“Mrs. Maloney, why do you have to leave us?” Her big gray eyes looked up at me pleadingly as she hugged me tight across the middle as if to stop me from exiting the classroom door.
My heart was torn – I didn’t really want to leave! I love my days spent teaching my fifth graders about the joys of reading, the expression of writing, and the importance of learning history. And any teacher knows that it is always easier to be in school than to write sub plans. So why was I leaving?
I was appointed to the Governor’s Classrooms First Council last summer. I am the one teacher on a Council made up of state and local superintendents and district and charter school business and finance officials. No pressure there! Work on the Council involves bi-monthly meetings (during the school day, of course), weekly phone meetings, and lots of reading and learning as we draft recommendations to the Governor and Legislature regarding our current school funding formula and other policies to improve educational outcomes and make school finance more transparent and uniform.
Rewind to 7:15am this morning. I had an IEP transfer meeting for a student who came from out of state. Her mom, being an excellent advocate for her student, had many questions about our special education teachers and programs. This student is also an English Language Learner and her mom spoke highly of the language immersion school she had previously attended with a class size of less than ten. Her mom expressed shock that I fulfill English Language Learner and many special education objectives and goals in the general education classroom.
But this IEP meeting illustrates exactly why I have to leave my classroom early. It is because I am the one teacher on the Council. I am the only teacher in the room. As a result I am in the unique position of guiding policy, and also seeing the impact of policy directly where the rubber meets the road…in my classroom with my students.

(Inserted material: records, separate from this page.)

-- ==== Sys2Proof/Decode.lean ====
section
/-! DEFINITION. Lines, heads and tails (R51 to R75): the decoder, total on any halfwords and rejecting by name, and
after it the encoder, both written from the encoding tables of the spec. All fields are cut with Nat arithmetic. -/

namespace Sys2Proof

/-- `len` bits of `w` from bit `lo` up (R3). -/
def fld (w lo len : Nat) : Nat := w / 2 ^ lo % 2 ^ len

/-- An instruction, if its condition holds; otherwise the encoding is rejected (R64). -/
def chk (c : Prop) [Decidable c] (i : Instr) : Option Instr := if c then some i else none

/-- A mask named by the low three bits of a five-bit field (R65). -/
def mk (r : SReg) : MReg := .ofNat 3 r.toNat

/-- Form S1 (R62): bit 15 zero, then b, a, d. -/
def formS1 (t : Nat) (f : SReg → SReg → SReg → Option Instr) : Option Instr :=
  if fld t 15 1 = 0 then f (.ofNat 5 (fld t 0 5)) (.ofNat 5 (fld t 5 5)) (.ofNat 5 (fld t 10 5)) else none

/-- Form V2 (R62, R63): vd, va, vb, the predicate and aux10; the zeroing bit is 0 when the mask field is 0. -/
def formV2 (t : Nat) (f : VReg → VReg → Nat → Pred → Nat → Option Instr) : Option Instr :=
  if fld t 18 3 = 0 ∧ fld t 21 1 = 1 then none
  else f (.ofNat 6 (fld t 0 6)) (.ofNat 6 (fld t 6 6)) (fld t 12 6) ⟨.ofNat 3 (fld t 18 3), fld t 21 1 = 1⟩ (fld t 22 10)

/-- Form M3 (R62): v, sa, sb, vi, the predicate, aux6 and imm16. -/
def formM3 (t : Nat) (f : VReg → SReg → SReg → Nat → Pred → Nat → BitVec 16 → Option Instr) : Option Instr :=
  if fld t 22 3 = 0 ∧ fld t 25 1 = 1 then none
  else f (.ofNat 6 (fld t 0 6)) (.ofNat 5 (fld t 6 5)) (.ofNat 5 (fld t 11 5)) (fld t 16 6)
    ⟨.ofNat 3 (fld t 22 3), fld t 25 1 = 1⟩ (fld t 26 6) (.ofNat 16 (fld t 32 16))

/-- The b operand of majors where MIN[7] selects its kind (R63). -/
def formB (mn vb : Nat) (f : BOp → Option Instr) : Option Instr :=
  if mn < 128 then f (.v (.ofNat 6 vb)) else if vb < 32 then f (.s (.ofNat 5 vb)) else none

/-- Major 0x00 (R97). -/
def decSys (mn : Nat) : Option Instr :=
  match mn with
  | 0 => some .nop
  | 1 => some .halt
  | 2 => some .eret
  | 3 => some .yield
  | 4 => some .brk
  | 0x10 => some .fenceV2s
  | 0x11 => some .fenceS2v
  | 0x12 => some .fenceAll
  | 0x13 => some .vdrain
  | 0x14 => some .engq
  | _ => none

/-- Majors 0x02 and 0x03 (R73, R100): indices 0x19 to 0x7F are unassigned. -/
def decSysr (w : Bool) (mn t : Nat) : Option Instr :=
  if 0x19 ≤ mn ∧ mn < 0x80 then none else
  formS1 t fun d a b =>
    if w then chk (d = 0 ∧ b = 0) (.sysw (.ofNat 8 mn) a) else chk (a = 0 ∧ b = 0) (.sysr d (.ofNat 8 mn))

/-- Major 0x04 (R83). -/
def decAlu (mn t : Nat) : Option Instr :=
  formS1 t fun d a b => match mn with
  | 0 => some (.add d a b)
  | 1 => some (.sub d a b)
  | 2 => some (.and d a b)
  | 3 => some (.or d a b)
  | 4 => some (.xor d a b)
  | 5 => some (.sll d a b)
  | 6 => some (.srl d a b)
  | 7 => some (.sra d a b)
  | 8 => some (.slt d a b)
  | 9 => some (.sltu d a b)
  | 0xa => some (.min d a b)
  | 0xb => some (.max d a b)
  | 0xc => some (.minu d a b)
  | 0xd => some (.maxu d a b)
  | 0xe => some (.sel d a b)
  | 0x10 => some (.mul d a b)
  | 0x11 => some (.mulh d a b)
  | 0x12 => some (.mulhu d a b)
  | 0x13 => some (.div d a b)
  | 0x14 => some (.divu d a b)
  | 0x15 => some (.rem d a b)
  | 0x16 => some (.remu d a b)
  | 0x20 => chk (b = 0) (.clz d a)
  | 0x21 => chk (b = 0) (.ctz d a)
  | 0x22 => chk (b = 0) (.popc d a)
  | 0x23 => chk (b = 0) (.bswap d a)
  | _ => none

/-- Major 0x05 (R85). -/
def decAlui (mn t : Nat) : Option Instr :=
  let d : SReg := .ofNat 5 (fld t 0 5)
  let a : SReg := .ofNat 5 (fld t 5 5)
  let k := fld t 10 22
  match mn with
  | 0 => some (.addi d a (.ofNat 22 k))
  | 2 => some (.andi d a (.ofNat 22 k))
  | 3 => some (.ori d a (.ofNat 22 k))
  | 4 => some (.xori d a (.ofNat 22 k))
  | 5 => chk (k < 64) (.slli d a (.ofNat 6 k))
  | 6 => chk (k < 64) (.srli d a (.ofNat 6 k))
  | 7 => chk (k < 64) (.srai d a (.ofNat 6 k))
  | 8 => some (.slti d a (.ofNat 22 k))
  | 9 => some (.sltiu d a (.ofNat 22 k))
  | _ => none

/-- Major 0x06 (R86): tail bits [15:5] are zero. -/
def decLi (mn t : Nat) : Option Instr :=
  let d : SReg := .ofNat 5 (fld t 0 5)
  let k := fld t 16 32
  if fld t 5 11 = 0 then match mn with
  | 0 => some (.li d (.ofNat 32 k))
  | 1 => some (.liu d (.ofNat 32 k))
  | 2 => some (.lih d (.ofNat 32 k))
  | _ => none
  else none

/-- Major 0x07 (R87). -/
def decFpu (mn t : Nat) : Option Instr :=
  let f := FFmt.ofCode (mn / 64)
  formS1 t fun d a b => match mn % 64 with
  | 0 => some (.fadd f d a b)
  | 1 => some (.fsub f d a b)
  | 2 => some (.fmul f d a b)
  | 3 => some (.fdiv f d a b)
  | 4 => chk (b = 0) (.fsqrt f d a)
  | 5 => some (.fmin f d a b)
  | 6 => some (.fmax f d a b)
  | 7 => some (.fma f d a b)
  | 8 => some (.feq f d a b)
  | 9 => some (.flt f d a b)
  | 0xa => some (.fle f d a b)
  | 0xb => chk (b = 0) (.fclass f d a)
  | 0x10 => chk (b = 0) (.fcvtI f d a)
  | 0x11 => chk (b = 0) (.fcvtF f d a)
  | 0x12 => chk (b.toNat < 4) (.fcvtX f (FFmt.ofCode b.toNat) d a)
  | _ => none

/-- Major 0x08 (R91). -/
def decBr (mn t : Nat) : Option Instr :=
  let a : SReg := .ofNat 5 (fld t 0 5)
  let b : SReg := .ofNat 5 (fld t 5 5)
  let slot : BitVec 5 := .ofNat 5 (fld t 10 5)
  let off : BitVec 17 := .ofNat 17 (fld t 15 17)
  match mn with
  | 0 => some (.beq a b off slot)
  | 1 => some (.bne a b off slot)
  | 2 => some (.blt a b off slot)
  | 3 => some (.bge a b off slot)
  | 4 => some (.bltu a b off slot)
  | 5 => some (.bgeu a b off slot)
  | _ => none

/-- Major 0x0B (R93, R94): LDV needs an even d. -/
def decLd (mn t : Nat) : Option Instr :=
  let d : SReg := .ofNat 5 (fld t 0 5)
  let a : SReg := .ofNat 5 (fld t 5 5)
  let k := fld t 10 22
  match mn with
  | 0 => some (.ldb d a (.ofNat 22 k))
  | 1 => some (.ldbu d a (.ofNat 22 k))
  | 2 => some (.ldh d a (.ofNat 22 k))
  | 3 => some (.ldhu d a (.ofNat 22 k))
  | 4 => some (.ldw d a (.ofNat 22 k))
  | 5 => some (.ldwu d a (.ofNat 22 k))
  | 6 => some (.ldd d a (.ofNat 22 k))
  | 7 => chk (d.toNat % 2 = 0) (.ldv d a (.ofNat 22 k))
  | _ => none

/-- Major 0x0C (R93). -/
def decSt (mn t : Nat) : Option Instr :=
  let d : SReg := .ofNat 5 (fld t 0 5)
  let a : SReg := .ofNat 5 (fld t 5 5)
  let k := fld t 10 22
  match mn with
  | 0 => some (.stb a (.ofNat 22 k) d)
  | 1 => some (.sth a (.ofNat 22 k) d)
  | 2 => some (.stw a (.ofNat 22 k) d)
  | 3 => some (.std a (.ofNat 22 k) d)
  | _ => none

/-- Major 0x0D (R241). -/
def decAmo (mn t : Nat) : Option Instr :=
  let w : Bool := mn / 128 = 1
  formS1 t fun d a b => match mn % 128 with
  | 0 => some (.amoadd w d a b)
  | 1 => some (.amoand w d a b)
  | 2 => some (.amoor w d a b)
  | 3 => some (.amoxor w d a b)
  | 4 => some (.amomax w d a b)
  | 5 => some (.amomin w d a b)
  | 6 => some (.amomaxu w d a b)
  | 7 => some (.amominu w d a b)
  | 8 => some (.amoswap w d a b)
  | 9 => some (.amocas w d a b)
  | _ => none

/-- Major 0x0F (R257). -/
def decWait (mn t : Nat) : Option Instr :=
  formS1 t fun d a b => match mn with
  | 0 => chk (d = 0) (.waitaEq a b)
  | 1 => chk (d = 0) (.waitaNe a b)
  | 2 => chk (d = 0) (.waitaGeu a b)
  | 8 => chk (a = 0) (.waitt 0 d b)
  | 9 => chk (a = 0) (.waitt 1 d b)
  | 0xa => chk (a = 0) (.waitt 2 d b)
  | 0xb => chk (a = 0) (.waitt 3 d b)
  | 0x10 => chk (d = 0) (.bararr a b)
  | 0x11 => chk (b = 0) (.barwt d a)
  | 0x12 => chk (d = 0 ∧ a = 0 ∧ b = 0) .barl
  | 0x18 => chk (a = 0 ∧ b = 0) (.tlread 0 d)
  | 0x19 => chk (a = 0 ∧ b = 0) (.tlread 1 d)
  | 0x1a => chk (a = 0 ∧ b = 0) (.tlread 2 d)
  | 0x1b => chk (a = 0 ∧ b = 0) (.tlread 3 d)
  | _ => none

/-- Major 0x10 (R268). -/
def decEng (mn t : Nat) : Option Instr :=
  let p : BitVec 3 := .ofNat 3 (mn % 8)
  let k : BitVec 2 := .ofNat 2 (mn / 8 % 4)
  formS1 t fun d a b => match mn / 32 with
  | 0 => chk (b = 0) (.cpy p k d a)
  | 1 => chk (p = 0 ∧ a = 0 ∧ b = 0) (.cpyabort k d)
  | 2 => chk (p = 0 ∧ a = 0 ∧ b = 0) (.tlpost k d)
  | _ => none

/-- Major 0x11 (R297). -/
def decWork (mn t : Nat) : Option Instr :=
  formS1 t fun d a b => match mn with
  | 0 => some (.spawn d a b)
  | 2 => chk (d = 0 ∧ b = 0) (.cancel a)
  | _ => none

/-- Major 0x13 (R184). -/
def decFlmov (mn t : Nat) : Option Instr :=
  let k : BitVec 3 := .ofNat 3 (mn % 8)
  formS1 t fun d a b => match mn / 8 with
  | 0 => chk (d = 0 ∧ b = 0) (.flset k a)
  | 16 => chk (a = 0 ∧ b = 0) (.flget k d)
  | _ => none

/-- Major 0x14 (R218). -/
def decTlbinv (mn t : Nat) : Option Instr :=
  formS1 t fun d a b => match mn with
  | 0 => chk (d = 0) (.tlbinvEnt a b)
  | 1 => chk (d = 0) (.tlbinvPg a b)
  | 2 => chk (d = 0 ∧ b = 0) (.tlbinvAs a)
  | 3 => chk (d = 0 ∧ a = 0 ∧ b = 0) (.tlbinvAll )
  | _ => none

/-- Major 0x15 (R156). -/
def decCache (mn t : Nat) : Option Instr :=
  formS1 t fun d a b => match mn with
  | 0 => chk (d = 0 ∧ b = 0) (.cacheFline a)
  | 1 => chk (d = 0 ∧ b = 0) (.cacheFpage a)
  | 2 => chk (d = 0 ∧ a = 0 ∧ b = 0) (.cacheIstab )
  | 3 => chk (d = 0 ∧ b = 0) (.cacheWdrop a)
  | _ => none

/-- Major 0x20 (R68, R117). -/
def decVcfg (mn t : Nat) : Option Instr :=
  formS1 t fun d a b => match mn with
  | 0 => chk (d = 0 ∧ b = 0) (.vcfg a)
  | 1 => some (.vsetvl d a b)
  | _ => none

I’ve witnessed how the deep cuts in education funding since 2008 have negatively affected our students. The cuts have led to loss of support for students who often have greater needs and less help from home due to the same financial downturn. Arizona ranks 46th among U.S. states in a gauge of child poverty and other key indicators like health and education across the country (Source: http://www.aecf.org/m/resourcedoc/aecf-2015kidscountdatabook-2015.pdf). I’ve watched prevention strategies and programs for our most at-risk students get cut just when our students need them the most. Not to mention the nurses, resource officers, counselors, and countless other support staff positions that have quietly been budgeted out through the years. As the cuts in funding get closer and closer to the classroom with each passing budget and failed override, the teachers of Arizona can only hold back the assault for so long before it starts to reach the students.
You, my students, are ten and eleven years old and have never been to a fully funded school in Arizona. This entire generation of children has over $1 billion dollars of education that was never provided to them. I will be part of the solution. This is personal.
So why do I have to leave you? Because you are my priority.